> Exercise brief
Write out exactly what each line says, starting with the first line below and ending on the one with "theorem admitReq_keeps (d".

=== Supplied records ===

@[simp] theorem State_popTaken_keeps (s : State) (ring : Nat) (d : Bytes) :
    (State.popTaken s ring d).pending = s.pending ∧ (State.popTaken s ring d).ident = s.ident ∧ (State.popTaken s ring d).mem = s.mem := ⟨rfl, rfl, rfl⟩

@[simp] theorem State_refused_keeps (s : State) (d : Bytes) (ridx st : Nat) :
    (State.refused s d ridx st).pending = s.pending ∧ (State.refused s d ridx st).ident = s.ident ∧ (State.refused s d ridx st).mem = s.mem := by
  unfold State.refused
  try dsimp only
  (repeat' split) <;> simp_all [apply_ite]

@[simp] theorem admitReq_keeps (d : Bytes) (prompt : HostRead) (pn : Nat) (p : Partition) (s : State) :
    (admitReq d prompt pn p s).pending = s.pending ∧ (admitReq d prompt pn p s).ident = s.ident := by
  unfold admitReq
  try dsimp only
  (repeat' split) <;> simp_all [apply_ite]

theorem execSubmit_keeps (ring : Nat) (desc : Bytes) (prompt : HostRead) (s : State) :
    ∀ nx, execSubmit ring desc prompt s = .next nx → (nx).pending = s.pending ∧ (nx).ident = s.ident := by
  intro nx h
  unfold execSubmit at h
  try dsimp only at h
  (repeat' split at h) <;> (try cases h) <;> simp_all [apply_ite]

theorem execCancel_keeps (ring : Nat) (desc : Bytes) (s : State) :
    ∀ nx, execCancel ring desc s = .next nx → (nx).pending = s.pending ∧ (nx).ident = s.ident ∧ (nx).mem = s.mem := by
  intro nx h
  unfold execCancel at h
  try dsimp only at h
  (repeat' split at h) <;> (try cases h) <;> simp_all [apply_ite]

theorem execPause_keeps (ring : Nat) (desc : Bytes) (s : State) :
    ∀ nx, execPause ring desc s = .next nx → (nx).pending = s.pending ∧ (nx).ident = s.ident ∧ (nx).mem = s.mem := by
  intro nx h
  unfold execPause at h
  try dsimp only at h
  (repeat' split at h) <;> (try cases h) <;> simp_all [apply_ite]

theorem execResume_keeps (ring : Nat) (desc : Bytes) (s : State) :
    ∀ nx, execResume ring desc s = .next nx → (nx).pending = s.pending ∧ (nx).ident = s.ident ∧ (nx).mem = s.mem := by
  intro nx h
  unfold execResume at h
  try dsimp only at h
  (repeat' split at h) <;> (try cases h) <;> simp_all [apply_ite]

theorem execServingHostAccessFail_keeps (what : ServFail) (s : State) :
    ∀ nx, execServingHostAccessFail what s = .next nx → (nx).pending = s.pending ∧ (nx).ident = s.ident ∧ (nx).mem = s.mem := by
  intro nx h
  unfold execServingHostAccessFail at h
  try dsimp only at h
  (repeat' split at h) <;> (try cases h) <;> simp_all [apply_ite]

@[simp] theorem State_takeSe_keeps (s : State) (ptype node tag : Nat) :
    (State.takeSe s ptype node tag).pending = s.pending ∧ (State.takeSe s ptype node tag).ident = s.ident ∧ (State.takeSe s ptype node tag).mem = s.mem := by
  unfold State.takeSe
  try dsimp only
  (repeat' split) <;> simp_all [apply_ite]

@[simp] theorem State_seReply_keeps (s : State) (node tag gen cls : Nat) (m : SeMsg) :
    (State.seReply s node tag gen cls m).pending = s.pending ∧ (State.seReply s node tag gen cls m).ident = s.ident ∧ (State.seReply s node tag gen cls m).mem = s.mem := by
  unfold State.seReply
  try dsimp only
  (repeat' split) <;> simp_all [apply_ite]

@[simp] theorem acceptOpen_keeps (m : HoOpen) (pn : Nat) (p : Partition) (s : State) :
    (acceptOpen m pn p s).pending = s.pending ∧ (acceptOpen m pn p s).ident = s.ident ∧ (acceptOpen m pn p s).mem = s.mem := by
  unfold acceptOpen
  try dsimp only
  (repeat' split) <;> simp_all [apply_ite]

theorem execHoOpen_keeps (m : HoOpen) (s : State) :
    ∀ nx, execHoOpen m s = .next nx → (nx).pending = s.pending ∧ (nx).ident = s.ident ∧ (nx).mem = s.mem := by
  intro nx h
  unfold execHoOpen at h
  try dsimp only at h
  (repeat' split at h) <;> (try cases h) <;> simp_all [apply_ite]

@[simp] theorem State_closeRecv_keeps (s : State) (ridx : Nat) :
    (State.closeRecv s ridx).pending = s.pending ∧ (State.closeRecv s ridx).ident = s.ident ∧ (State.closeRecv s ridx).mem = s.mem := ⟨rfl, rfl, rfl⟩

@[simp] theorem takeCommit_keeps (node ridx tag gen budget : Nat) (r : Req) (p : Partition) (s : State) :
    (takeCommit node ridx tag gen budget r p s).pending = s.pending ∧ (takeCommit node ridx tag gen budget r p s).ident = s.ident := by
  unfold takeCommit
  try dsimp only
  (repeat' split) <;> simp_all [apply_ite]

theorem execHoCommit_keeps (node ridx tag gen budget : Nat) (s : State) :
    ∀ nx, execHoCommit node ridx tag gen budget s = .next nx → (nx).pending = s.pending ∧ (nx).ident = s.ident := by
  intro nx h
  unfold execHoCommit at h
  try dsimp only at h
  (repeat' split at h) <;> (try cases h) <;> simp_all [apply_ite]

theorem execHoAbort_keeps (node ridx tag gen : Nat) (s : State) :
    ∀ nx, execHoAbort node ridx tag gen s = .next nx → (nx).pending = s.pending ∧ (nx).ident = s.ident := by
  intro nx h
  unfold execHoAbort at h
  try dsimp only at h
  (repeat' split at h) <;> (try cases h) <;> simp_all [apply_ite]

theorem execHoReceiverSilence_keeps (ridx : Nat) (s : State) :
    ∀ nx, execHoReceiverSilence ridx s = .next nx → (nx).pending = s.pending ∧ (nx).ident = s.ident := by
  intro nx h
  unfold execHoReceiverSilence at h
  try dsimp only at h
  (repeat' split at h) <;> (try cases h) <;> simp_all [apply_ite]

theorem execKvship_keeps (p : Packet) (s : State) :
    ∀ nx, execKvship p s = .next nx → (nx).pending = s.pending ∧ (nx).ident = s.ident := by
  intro nx h
  unfold execKvship at h
  try dsimp only at h
  (repeat' split at h) <;> (try cases h) <;> simp_all [apply_ite]

@[simp] theorem State_answered_keeps (s : State) (ridx node : Nat) :
    (State.answered s ridx node).pending = s.pending ∧ (State.answered s ridx node).ident = s.ident := by
  unfold State.answered
  try dsimp only
  (repeat' split) <;> simp_all [apply_ite]

theorem execHoAccept_keeps (ridx peerRidx : Nat) (pages : List Nat) (s : State) :
    ∀ nx, execHoAccept ridx peerRidx pages s = .next nx → (nx).pending = s.pending ∧ (nx).ident = s.ident := by
  intro nx h
  unfold execHoAccept at h
  try dsimp only at h
  (repeat' split at h) <;> (try cases h) <;> simp_all [apply_ite]

theorem execHoRefusal_keeps (ridx status : Nat) (busy : Bool) (s : State) :
    ∀ nx, execHoRefusal ridx status busy s = .next nx → (nx).pending = s.pending ∧ (nx).ident = s.ident := by
  intro nx h
  unfold execHoRefusal at h
  try dsimp only at h
  (repeat' split at h) <;> (try cases h) <;> simp_all [apply_ite]

theorem execHoBusyRetryTimer_keeps (ridx : Nat) (s : State) :
    ∀ nx, execHoBusyRetryTimer ridx s = .next nx → (nx).pending = s.pending ∧ (nx).ident = s.ident := by
  intro nx h
  unfold execHoBusyRetryTimer at h
  try dsimp only at h
  (repeat' split at h) <;> (try cases h) <;> simp_all [apply_ite]

theorem execKvack_keeps (port : Nat) (p : Packet) (s : State) :
    ∀ nx, execKvack port p s = .next nx → (nx).pending = s.pending ∧ (nx).ident = s.ident := by
  intro nx h
  unfold execKvack at h
  try dsimp only at h
  (repeat' split at h) <;> (try cases h) <;> simp_all [apply_ite]

@[simp] theorem handOver_keeps (ridx : Nat) (r : Req) (h : Handoff) (s : State) :
    (handOver ridx r h s).pending = s.pending ∧ (handOver ridx r h s).ident = s.ident := by
  unfold handOver
  try dsimp only
  (repeat' split) <;> simp_all [apply_ite]

theorem execHoCommitComplete_keeps (ridx : Nat) (ok : Bool) (s : State) :
    ∀ nx, execHoCommitComplete ridx ok s = .next nx → (nx).pending = s.pending ∧ (nx).ident = s.ident := by
  intro nx h
  unfold execHoCommitComplete at h
  try dsimp only at h
  (repeat' split at h) <;> (try cases h) <;> simp_all [apply_ite]

@[simp] theorem doSringCreate_keeps (c : Cmd) (s : State) :
    (doSringCreate c s).pending = s.pending ∧ (doSringCreate c s).ident = s.ident ∧ (doSringCreate c s).mem = s.mem := by
  unfold doSringCreate
  try dsimp only
  (repeat' split) <;> simp_all [apply_ite]

theorem execSringCreate_keeps (c : Cmd) (s : State) :
    ∀ nx, execSringCreate c s = .next nx → (nx).pending = s.pending ∧ (nx).ident = s.ident ∧ (nx).mem = s.mem := by
  intro nx h
  cases h
  simp

@[simp] theorem doSringDestroy_keeps (c : Cmd) (s : State) :
    (doSringDestroy c s).pending = s.pending ∧ (doSringDestroy c s).ident = s.ident ∧ (doSringDestroy c s).mem = s.mem := by
  unfold doSringDestroy
  try dsimp only
  (repeat' split) <;> simp_all [apply_ite]

theorem execSringDestroy_keeps (c : Cmd) (s : State) :
    ∀ nx, execSringDestroy c s = .next nx → (nx).pending = s.pending ∧ (nx).ident = s.ident ∧ (nx).mem = s.mem := by
  intro nx h
  cases h
  simp

@[simp] theorem doReqQuery_keeps (c : Cmd) (s : State) :
    (doReqQuery c s).pending = s.pending ∧ (doReqQuery c s).ident = s.ident ∧ (doReqQuery c s).mem = s.mem := by
  unfold doReqQuery
  try dsimp only
  (repeat' split) <;> simp_all [apply_ite]

theorem execReqQuery_keeps (c : Cmd) (s : State) :
    ∀ nx, execReqQuery c s = .next nx → (nx).pending = s.pending ∧ (nx).ident = s.ident ∧ (nx).mem = s.mem := by
  intro nx h
  cases h
  simp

===

> Output of the exercise
@[simp] theorem State_popTaken_keeps (s : State) (ring : Nat) (d : Bytes) :
    (State.popTaken s ring d).pending = s.pending ∧ (State.popTaken s ring d).ident = s.ident ∧ (State.popTaken s ring d).mem = s.mem := ⟨rfl, rfl, rfl⟩

@[simp] theorem State_refused_keeps (s : State) (d : Bytes) (ridx st : Nat) :
    (State.refused s d ridx st).pending = s.pending ∧ (State.refused s d ridx st).ident = s.ident ∧ (State.refused s d ridx st).mem = s.mem := by
  unfold State.refused
  try dsimp only
  (repeat' split) <;> simp_all [apply_ite]

@[simp] theorem admitReq_keeps (d : Bytes) (prompt : HostRead) (pn : Nat) (p : Partition) (s : State) :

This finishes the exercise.